Investing in a mutual fund is probably not your top priority right now with the stock market generally moving downward. However, consumers continue to question me about fees they are being charged and whether to invest in a “no-load” or “load” mutual fund. This is significant because an estimated 93 million Americans own mutual fund shares. And recently, members of Congress publicly criticized increased fees being charged to investors even while the stock market continues to fall.
“No-load” funds are popular with investors because they do not charge an initial up-front fee for investing. Many of these funds are available through Schwab, Ameritrade, E-Trade, and others. However, these no-load funds charge an “expense ratio” fee. Before investing, it’s important for you to determine what that fee will be during the time you are invested in the fund because the one with the lowest expenses will have the highest return, assuming both funds have the same investments.
What’s the impact of the fee? If your mutual fund charges an expense ratio of 1 percent, it means the fund's investment returns will be reduced by 1 percent in 2003. This 1-percent charge will occur each year you own the fund. Before you invest, check out the fund’s prospectus (often available on the fund’s website) to determine the expense ratio you will pay each year for your no-load fund. Former SEC Chair Arthur Levitt recommends consumers choose the no-load funds with expense ratios of less than 1 percent.

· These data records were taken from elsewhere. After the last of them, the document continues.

-- ==== Sys2Proof/Parts/Sys.lean ====
section
/-! DEFINITION. State of power admission and the power states, Thimble, the pair, security, start-up, the boot flash and the monitor. -/

namespace Sys2Proof.Machine

/-- What a PAU request is for (R602). -/
inductive Need where
  | stack (s : Fin 4) | lanes (n : Nat) | seam | chan (i : Nat) | sweep (u : Nat) | plane (p : Nat) | session (k : Nat) | mp (c : Nat) | darner
  deriving DecidableEq, Repr

/-- A request at the PAU (R606): its need, cost in mW, the ring that waits for it, when it was queued or, for a
spaced one, when its grant is due (ns), whether it waits only for the spacing of R610, and when it joined its queue if it did. -/
structure PowerReq where
  need   : Need
  cost   : Nat
  ring   : Option (Fin 16)
  handle : Handle
  since  : Nat
  spaced : Bool
  queued : Option Nat
  deriving DecidableEq, Repr

/-- The power admission unit, AVS and thermal response (R601–R621, R629–R634). -/
structure Pau where
  budget    : Nat
  /-- A POWER_BUDGET has completed OK since start-up (R630). -/
  budgetSet : Bool
  budgetDef : Word
  queueMs   : Nat
  q0        : List PowerReq
  q1        : List PowerReq
  q2        : List PowerReq
  lastLarge : Option Nat
  /-- Effective budget fixed at entry of the limit state (R618). -/
  limitFix  : Option Nat
  temps     : Vector Int 8
  critSince : Option Nat
  shedAt    : Option Nat
  therm     : Word
  avsCfg    : Word
  avsFault  : Bool
  setpoint  : Nat
  avsFails  : Nat
  avsMoving : Bool
  seamGrant : Nat
  /-- Sealing grants by session, mW (R602). -/
  sealGrant : Vector Nat 16
  stackGrant : Vector Nat 4
  deriving DecidableEq, Repr

def Pau.reset : Pau :=
  { budget := 250000, budgetSet := false, budgetDef := 250000#32, queueMs := 10000, q0 := [], q1 := [], q2 := [], lastLarge := none
    limitFix := none, temps := Vector.replicate 8 0, critSince := none, shedAt := none
    therm := 0x64680300#32, avsCfg := 0x80000040#32, avsFault := false, setpoint := 800, avsFails := 0
    avsMoving := false, seamGrant := 0, sealGrant := Vector.replicate 16 0, stackGrant := Vector.replicate 4 0 }

/-- The power states (R622). -/
inductive PwrSt where
  | active | idle | retain | dormant
  deriving DecidableEq, Repr

/-- Power state, sleep and wake (R622–R632). -/
structure Pwr where
  st        : PwrSt
  entering  : Option PwrSt
  enteredAt : Nat
  l2Timeout : Bool
  wakeCause : BitVec 3
  wakeMask  : BitVec 6
  wakeSec   : BitVec 40
  /-- A SLEEP has taken the device out of ACTIVE since: PLL_S is off while it is IDLE (log entry 16). -/
  slept     : Bool
  deriving DecidableEq, Repr

def Pwr.reset : Pwr := ⟨.idle, none, 0, false, 0, 0, 0, false⟩

/-- State of a Thimble rule (R651). -/
inductive RuleSt where
  | clear | pending (since : Nat) | active
  deriving DecidableEq, Repr

/-- A loaded rule: its 16 bytes, state and count (R651, R658). -/
structure Rule where
  raw   : BitVec 128
  st    : RuleSt
  count : Nat
  deriving DecidableEq, Repr

/-- A Thimble log entry (R656). -/
structure ThimEntry where
  time  : BitVec 64
  kind  : Nat
  rule  : Nat
  input : Nat
  value : BitVec 16
  lost  : Nat
  deriving DecidableEq, Repr

/-- The filter of one monitor input (R647, R648). -/
structure Filt where
  med   : List Int
  iir   : Option Int
  sum   : Int
  cnt   : Nat
  fill  : Nat
  last  : Option Int
  deriving DecidableEq, Repr

def Filt.reset : Filt := ⟨[], none, 0, 0, 0, none⟩

/-- Thimble (R635–R665). -/
structure Thim where
  cfg      : Word
  table    : Vector Word 64
  scan     : Vector Word 5
  gain     : Vector Word 9
  filt     : Vector Word 144
  cmp      : Vector Word 8
  alarmCfg : Word
  wdtCfg   : Word
  rtcTrim  : Word
  /-- RTC, in units of the time base (R661). -/
  rtc      : Nat
  /-- RTC_FRAC as latched by the last read of RTC_SEC (R787). -/
  rtcLatch : Option Word
  wdt1     : Nat
  wdt2     : Nat
  wdtStage : Nat
  /-- Sequencer: entry (or input in scan-mask mode), conversions done of it. -/
  pos      : Nat
  rep      : Nat
  prevInput : Option Nat
  prevGain : Option Nat
  /-- Conversions still to be tagged SETTLING (R648). -/
  settle   : Nat
  restart  : Bool
  /-- Input and gain of the sequenced conversion in progress or next, and the ns at which it starts (R638–R642). -/
  cur      : Nat × Nat
  convAt   : Nat
  /-- Urgent requests that wait, by input (R645), and the one that runs. -/
  urgent   : List Nat
  urgRun   : Option Nat
  repeatDue : Bool
  tripped  : Vector Bool 8
  filters  : Vector Filt 144
  buf      : List Word
  bufWp    : BitVec 16
  rules    : List Rule
  log      : List ThimEntry
  logPending : Nat
  logLost  : Nat
  lostBefore : Nat
  logRegion : Option Nat
  /-- Command ring and log region of each AON_RULES that waits for its buffer (R36, R100). -/
  claims  : List (Nat × Nat)
  urgDrop  : Nat
  rxDrop   : Nat
  rx       : List Byte
  /-- A character was dropped; line ends that are in the FIFO before the line it belonged to (R740). -/
  rxCut    : Option Nat
  aonHours : Nat
  actHours : Nat
  degh     : Int
  above85  : Nat
  above105 : Nat
  cycles   : Vector Nat 6
  age      : Int
  /-- Thermal-cycle detector: last minimum, maximum reached since (R665). -/
  cycMin   : Int
  cycMax   : Option Int
  deriving DecidableEq, Repr

def Thim.reset : Thim :=
  { cfg := 0, table := Vector.replicate 64 0, scan := Vector.replicate 5 0, gain := Vector.replicate 9 0
    filt := Vector.replicate 144 0, cmp := Vector.replicate 8 0, alarmCfg := 0, wdtCfg := 1000#32, rtcTrim := 0
    rtc := 0, rtcLatch := none, wdt1 := 0, wdt2 := 0, wdtStage := 0, pos := 0, rep := 0
    prevInput := none, prevGain := none, settle := 0, restart := false, cur := (0, 0), convAt := 0, urgent := [], urgRun := none
    repeatDue := false, tripped := Vector.replicate 8 false, filters := Vector.replicate 144 .reset
    buf := List.replicate 2048 0, bufWp := 0, rules := [], log := [], logPending := 0, logLost := 0, lostBefore := 0
    logRegion := none, claims := [], urgDrop := 0, rxDrop := 0, rx := [], rxCut := none, aonHours := 0, actHours := 0, degh := 0, above85 := 0
    above105 := 0, cycles := Vector.replicate 6 0, age := 0, cycMin := 0, cycMax := none }

/-- Pair roles (R669). -/
inductive Role where
  | solo | primary | secondary | fenced
  deriving DecidableEq, Repr

/-- State mirrored from the primary (R675). -/
structure Mirror where
  doorbell  : Vector Word 160
  evtRes    : Vector (Option Word) 16
  evtWr     : Vector (Option Word) 16
  bufRes    : Vector (Option Nat) 128
  bufConf   : Vector (Option Nat) 128
  issued    : Vector (Option Nat) 128
  delivered : Vector (Option Nat) 128
  /-- Channels RUNNING and streams open on the primary, with the commands that made them so, kept by a warm secondary (R684). -/
  running   : List (Nat × Desc)
  opened    : List (Nat × Desc)
  /-- Mirrored commands whose ring still carries an earlier one. -/
  late      : List (Op × Desc × List Byte × Handle)
  /-- Commands whose power the secondary still waits for (R674). -/
  waiting   : List (Op × Desc × Handle)
  /-- CMD_DONE records of commands executed with the primary, not confirmed by it, with their event rings (R682). -/
  done      : List (Fin 16 × EvtRecord)
  deriving DecidableEq, Repr

def Mirror.reset : Mirror :=
  { doorbell := Vector.replicate 160 0, evtRes := Vector.replicate 16 none, evtWr := Vector.replicate 16 none
    bufRes := Vector.replicate 128 none, bufConf := Vector.replicate 128 none, issued := Vector.replicate 128 none
    delivered := Vector.replicate 128 none, running := [], opened := [], late := [], waiting := [], done := [] }

/-- The redundant pair (R666–R688). -/
structure Pair where
  role      : Role
  warm      : Bool
  rate      : Bool
  arbWait   : Nat
  peer      : BitVec 64
  width     : Nat
  arb       : Bool
  peerOk    : Bool
  waitArb   : Option Nat
  missed    : Nat
  missedTotal : Nat
  missedRun : Nat
  takeovers : Nat
  authErr   : Nat
  retry     : Nat
  unshadowed : List Handle
  divTag    : BitVec 16
  divOp     : Byte
  divSt     : Byte
  diverged  : Bool
  longest   : Nat
  offsetPs  : Int
  mirror    : Mirror
  lastBeat  : Nat
  trained   : Bool
  /-- The peer's offer agrees with ours (R670). -/
  agreed    : Bool
  /-- Index that a mirrored command must claim, while it runs (R672). -/
  want      : Option Nat
  /-- Channels that have passed an epoch since the join (R686). -/
  passed    : BitVec 128
  /-- Second of the time base at which the offset was sent last (R675). -/
  offsetSec : Nat
  deriving DecidableEq, Repr

def Pair.reset : Pair :=
  { role := .solo, warm := false, rate := false, arbWait := 0, peer := 0, width := 0, arb := false, peerOk := false
    waitArb := none, missed := 0, missedTotal := 0, missedRun := 0, takeovers := 0, authErr := 0
    retry := 0, unshadowed := [], divTag := 0, divOp := 0, divSt := 0, diverged := false, longest := 0, offsetPs := 0
    mirror := .reset, lastBeat := 0, trained := false, agreed := false, want := none, passed := 0, offsetSec := 0 }

/-- Lifecycle (R691). -/
inductive Life where
  | manufacture | unowned | owned | decommissioned
  deriving DecidableEq, Repr

/-- An owner slot (R691). -/
inductive Owner where
  | blank | key (digest : BitVec 384) | void
  deriving DecidableEq, Repr

/-- A journal entry, 80 bytes (R700). -/
structure Journal where
  index  : Nat
  source : Nat
  opcode : Byte
  tag    : BitVec 16
  time   : BitVec 64
  handle : Handle
  digest : BitVec 384
  deriving DecidableEq, Repr

/-- A checkpoint cut and not yet written (R705): kind, time of the cut, first index covered, records since the last, C, the ring that waits. -/
structure Cut where
  kind   : Nat
  time   : BitVec 64
  first  : Nat
  count  : Nat
  chain  : BitVec 384
  ring   : Option (Fin 16)
  deriving DecidableEq, Repr

/-- A seal session (R701–R713). -/
structure Session where
  gen     : Nat
  isOpen  : Bool
  key     : List Byte
  salt    : BitVec 32
  chain   : BitVec 384
  next    : Nat
  enc     : Bool
  region  : Nat
  n       : Nat
  t       : Nat
  rate    : Nat
  number  : Nat
  since   : Nat
  cutAt   : Nat
  cuts    : List Cut
  /-- Checkpoints that fall due while a record is being sealed: they are cut after it (R705). -/
  due     : List (Nat × Option (Fin 16))
  jNext   : Nat
  eph     : List Byte
  recip   : BitVec 384
  sink    : Option Nat
  closing : Bool
  /-- Held by a former secondary that has taken over (R708). -/
  paired  : Bool
  /-- The command ring whose SEAL_OPEN holds the index until its recipient block has come (R64). -/
  claim   : Option Nat
  deriving DecidableEq, Repr

def Session.reset : Session :=
  { gen := 1, isOpen := false, key := [], salt := 0, chain := 0, next := 0, enc := false, region := 0, n := 0, t := 0
    rate := 0, number := 0, since := 0, cutAt := 0, cuts := [], due := [], jNext := 0, eph := [], recip := 0, sink := none
    closing := false, paired := false, claim := none }

/-- The security unit (R689–R717). -/
structure Sec where
  life     : Life
  owners   : Vector Owner 8
  step     : Nat
  sessions : Vector Session 16
  journal  : List Journal
  head     : BitVec 384
  jNext    : Nat
  /-- Register writes that coalesce into one entry: offsets and new values, and the ns of the last (R699). -/
  jRegs    : List (Nat × Word)
  jRegAt   : Nat
  /-- A token's grant: permission mask and expiry, ns (R715). -/
  debugTok : Option (Byte × Nat)
  /-- Challenges issued and not used, with the ns of issue (R692, R746). -/
  challenges : List (BitVec 256 × Nat)
  monBlock : Option Nat
  draws    : Nat
  deriving DecidableEq, Repr

def Sec.reset : Sec :=
  { life := .unowned, owners := Vector.replicate 8 .blank, step := 0, sessions := Vector.replicate 16 .reset
    journal := [], head := 0, jNext := 0, jRegs := [], jRegAt := 0, debugTok := none, challenges := [], monBlock := none, draws := 0 }

/-- Whether the logic die runs (R721, R722, R731, R146). -/
inductive Die where
  | held | booting | serving
  deriving DecidableEq, Repr

/-- Start-up (R718–R736). -/
structure Boot where
  die        : Die
  ready      : Bool
  image      : Bool
  fallback   : Bool
  storeDisc  : Bool
  committed  : Bool
  attempts   : Nat
  hbmFailed  : BitVec 4
  bootMs     : BitVec 16
  failed     : Nat
  tryOther   : Bool
  porLow     : Bool
  xtal32     : Bool
  /-- The crystal monitor finds the 50 MHz crystal running (R146). -/
  xtal50     : Bool
  /-- The safe state is in force (R146), entered by heat (R621). -/
  safe       : Bool
  safeByHeat : Bool
  /-- Keep the error log across this restart (R551). -/
  keepLog    : Bool
  /-- Calibration sets restored at this start-up (R735). -/
  calSets    : List StoredCal
  deriving DecidableEq, Repr

def Boot.reset : Boot :=
  { die := .booting, ready := false, image := false, fallback := false, storeDisc := false, committed := false
    attempts := 0, hbmFailed := 0, bootMs := 0, failed := 0, tryOther := false, porLow := false, xtal32 := true, xtal50 := true
    safe := false, safeByHeat := false, keepLog := false, calSets := [] }

/-- A boot-flash descriptor copy (R729). -/
structure FlashDesc where
  valid  : Bool
  slotB  : Bool
  count  : Word
  deriving DecidableEq, Repr

/-- The boot flash and its block (R727–R732, R788). -/
structure Flash where
  /-- Programmed bits: each byte as its complement, so that an erased byte (0xFF) is not listed; canonical as the HBM's. -/
  mem    : List Host.Cell
  desc0  : FlashDesc
  desc1  : FlashDesc
  op     : BitVec 3
  addr   : Word
  buf    : Vector Word 64
  busy   : Bool
  denied : Bool
  err    : Bool
  /-- The operation in progress: 1–3 as OP, 4 a descriptor write, with its address or, for a descriptor, its slot. -/
  run    : Option (Nat × Nat)
  /-- The page that a program in progress writes, as FLASH_BUF held it at GO. -/
  page   : Vector Word 64
  deriving DecidableEq, Repr

def Flash.reset : Flash :=
  { mem := [], desc0 := ⟨true, false, 0⟩, desc1 := ⟨false, false, 0⟩, op := 0, addr := 0, buf := Vector.replicate 64 0
    busy := false, denied := false, err := false, run := none, page := Vector.replicate 64 0 }

/-- The serial monitor (R737–R747). -/
structure Mon where
  cfg     : Word
  line    : List Byte
  tooLong : Bool
  token   : Option (List Byte)
  deriving DecidableEq, Repr

def Mon.reset : Mon := ⟨0xC0000000#32, [], false, none⟩

/-- Identity (Set-up registers, Identity; fused). -/
structure Ident where
  /-- TL7064-HB (R2, R3). -/
  small    : Bool
  stepping : Byte
  serial   : BitVec 64
  fw       : Word
  secVer   : Nat
  deriving DecidableEq, Repr

def Ident.reset : Ident := ⟨false, 0, 0, 0, 0⟩

/-- REG_ERR (R778, R779, R805). -/
structure RegErr where
  badWidth : Bool
  unmapped : Bool
  badValue : Bool
  offset   : BitVec 24
  deriving DecidableEq, Repr

def RegErr.reset : RegErr := ⟨false, false, false, 0⟩

end Sys2Proof.Machine
end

In addition to the expense ratio fee, you may be asked to pay a “12b-1” fee, which is an ongoing fee paid annually. This fee may be as high as the legal maximum of 1 percent per year, but for the fund to qualify as no-load, this fee must be less than 0.25 percent per year.

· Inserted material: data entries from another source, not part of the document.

-- ==== Sys2Proof/Machine/Acquire.lean ====
section
/-! DEFINITION. Acquisition units: items, triggers, captures, chunks and the records they write (R438–R465). -/

namespace Sys2Proof.Machine

/-! ### Sample times (R150) and slots (R216) -/

/-- Time of sample k of a stream in units of the time base. -/
def Stream.timeOf (x : Stream) (k : Nat) : Nat := x.t0 + k * unitS / max 1 x.par.fs

/-- Smallest index of a stream whose time is at or after t. -/
def Stream.indexAt (x : Stream) (t : Nat) : Nat := ceilDiv ((t - x.t0) * x.par.fs) unitS

/-- The 16-bit form of a sample slot (R216): the N most significant bits of the N' received. -/
def StreamPar.comp (p : StreamPar) (slot : Nat) : Int := sx p.n (slot / 2 ^ (p.n' - p.n)) * 2 ^ (16 - p.n)

/-- N'-bit slots packed most significant bit first (R465). -/
def packSlots (w : Nat) (slots : List Nat) : List Byte :=
  let bitsL := slots.flatMap fun v => ((List.range w).map fun i => bit v (w - 1 - i))
  let n := ceilDiv bitsL.length 8
  (List.range n).map fun k =>
    BitVec.ofNat 8 ((List.range 8).foldl (fun a i => 2 * a + b2n ((bitsL[8 * k + i]?).getD false)) 0)

/-! ### A unit's source -/

def State.acq (s : State) (u : Nat) : Acq := nth s.acqs u .reset
def State.chan (s : State) (c : Nat) : Chan := nth s.chans c .reset
def State.stream (s : State) (i : Nat) : Stream := nth s.streams i .reset
def State.setAcq (s : State) (u : Nat) (f : Acq → Acq) : State := { s with acqs := upd s.acqs u f }
def State.setChan (s : State) (c : Nat) (f : Chan → Chan) : State := { s with chans := upd s.chans c f }
def State.setStream (s : State) (i : Nat) (f : Stream → Stream) : State := { s with streams := upd s.streams i f }

/-- The stream a unit's source lies on. -/
def State.acqStream (s : State) (a : Acq) : Nat := if a.par.source = 1 then a.par.srcIdx else (s.chan a.par.srcIdx).stream

/-- Stream indices from one item of a unit to the next (R439). -/
def State.acqPitch (s : State) (a : Acq) : Nat :=
  let c := s.chan a.par.srcIdx
  match a.par.source with
  | 1 => 1
  | 2 => c.fe.d
  | _ => c.sp.h * c.fe.d

/-- TIME_SUSPECT of a stream's records (R136, R137, R148, R165, R202, R803). -/
def State.suspectFlag (s : State) (stream : Nat) : Flags :=
  let x := s.stream stream
  fIf (nth s.time.groupSuspect x.par.group.val false || x.suspect || s.clk.slewing || !s.pllOk) fSuspect

/-- The flags of an item of sync group g formed now: COAST (R133) and TIME_SUSPECT (R136, R137, R148, R202). -/
def State.timeFlags (s : State) (stream : Nat) : Flags := fIf s.clk.coast fCoast ||| s.suspectFlag stream

/-- Reduction interval at a level (R455). -/
def AcqPar.interval (p : AcqPar) (level : Nat) : Nat :=
  if 2 ≤ p.i0 then p.i0 * 2 ^ level else if level = 0 then 1 else 2 ^ (level + 1)

/-- Payload bytes of n time-source items at an interval (R454, R465). -/
def State.timeBytes (s : State) (a : Acq) (n ik : Nat) : Nat :=
  let x := s.stream (s.acqStream a)
  if a.par.source = 1 then
    if ik = 1 then ceilDiv (n * x.par.m * x.par.n') 8 else ceilDiv n ik * 4 * x.par.m
  else if ik = 1 then 4 * n else 8 * ceilDiv n ik

/-- Bytes an output bin takes in a product record (R294). -/
def codeBytes : Nat → Nat
  | 3 => 8 | 6 => 16 | 7 => 32 | _ => 4

/-- Payload bytes of a product record: prefix, bins and, for spectral kurtosis, the flag bitmap (R294, R314, R317). -/
def productBytes (pr : ProdSet) (code : Nat) : Nat :=
  let n := pr.bins / 2 ^ pr.b
  ceilDiv (32 + n * codeBytes code) 8 * 8 + (if code = 8 then ceilDiv n 64 * 8 else 0)

/-- Bytes a unit's item takes in its history circle (R445): a spectrum is kept as its record payload. -/
def State.itemBytes (s : State) (a : Acq) : Nat :=
  let x := s.stream (s.acqStream a)
  match a.par.source with
  | 1 => ceilDiv (x.par.m * x.par.n') 8
  | 2 => 4
  | _ => productBytes (s.chan a.par.srcIdx).pr a.par.code

/-- Records of a set-up at a level are measured (R458): channel samples in full, or power spectra. -/
def AcqPar.measures (p : AcqPar) (level : Nat) : Bool :=
  bit p.flags.toNat 5 && ((p.source == 2 && p.interval level == 1) || (p.source == 3 && p.code == 2))

/-- Room for a measurement block after a record (R458): the block is a record of its own. -/
def AcqPar.measureRoom (p : AcqPar) (level : Nat) : Nat := if p.measures level then slotBytes 80 else 0

/-- Record slot of modes 0–2: one record of P + Q items, or one record for each of P + Q spectra (R439, R444). -/
def State.slotOf (s : State) (a : Acq) : Nat :=
  if a.par.source = 3 then (a.par.p + a.par.q) * (slotBytes (s.itemBytes a) + a.par.measureRoom 0)
  else slotBytes (ceilDiv (s.timeBytes a (a.par.p + a.par.q) (a.par.interval 0)) 8 * 8) + a.par.measureRoom 0

/-- Items the history circle holds (R445). -/
def State.circleItems (s : State) (a : Acq) : Nat :=
  ((s.region a.region).bytes - 2 * s.slotOf a) * 8 /
    max 1 (if a.par.source = 1 then (s.stream (s.acqStream a)).par.m * (s.stream (s.acqStream a)).par.n' else 8 * s.itemBytes a)

/-- Chunk slot of modes 3 and 4 at a level. -/
def State.chunkSlot (s : State) (a : Acq) : Nat := slotBytes (ceilDiv (s.timeBytes a a.par.c (a.par.interval 0)) 8 * 8)

/-- Chunk slots below the last 1 MiB (R444). -/
def State.chunkSlots (s : State) (a : Acq) : Nat := ((s.region a.region).bytes - 2 ^ 20) / max 1 (s.chunkSlot a)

Thousands of families participating in the state of Wisconsin’s 529 College Savings Plan are directly impacted by fees on their investments. Unfortunately, according to the Wall Street Journal, the Wisconsin plan charges the highest fees of any state college savings plan offered in the country, despite a recent fee reduction. As a result of the relatively high fees, the Wisconsin 529 Plan would, according to the Journal, return significantly less to Wisconsin parents and students than plans offered by other states. However, you cannot invest in another state’s plan if you want to take advantage of the state’s $3,000 income tax deduction. I understand this issue has gained the attention of state legislators such as Senate Democratic Leader Jon Erpenbach, and he is discussing this issue with State Treasurer Jack Voight. Expect more on this issue in a future column.
If your fund charges a load, you will have an even more complicated decision, and this will be the focus of next month’s Consumer Checkpoint.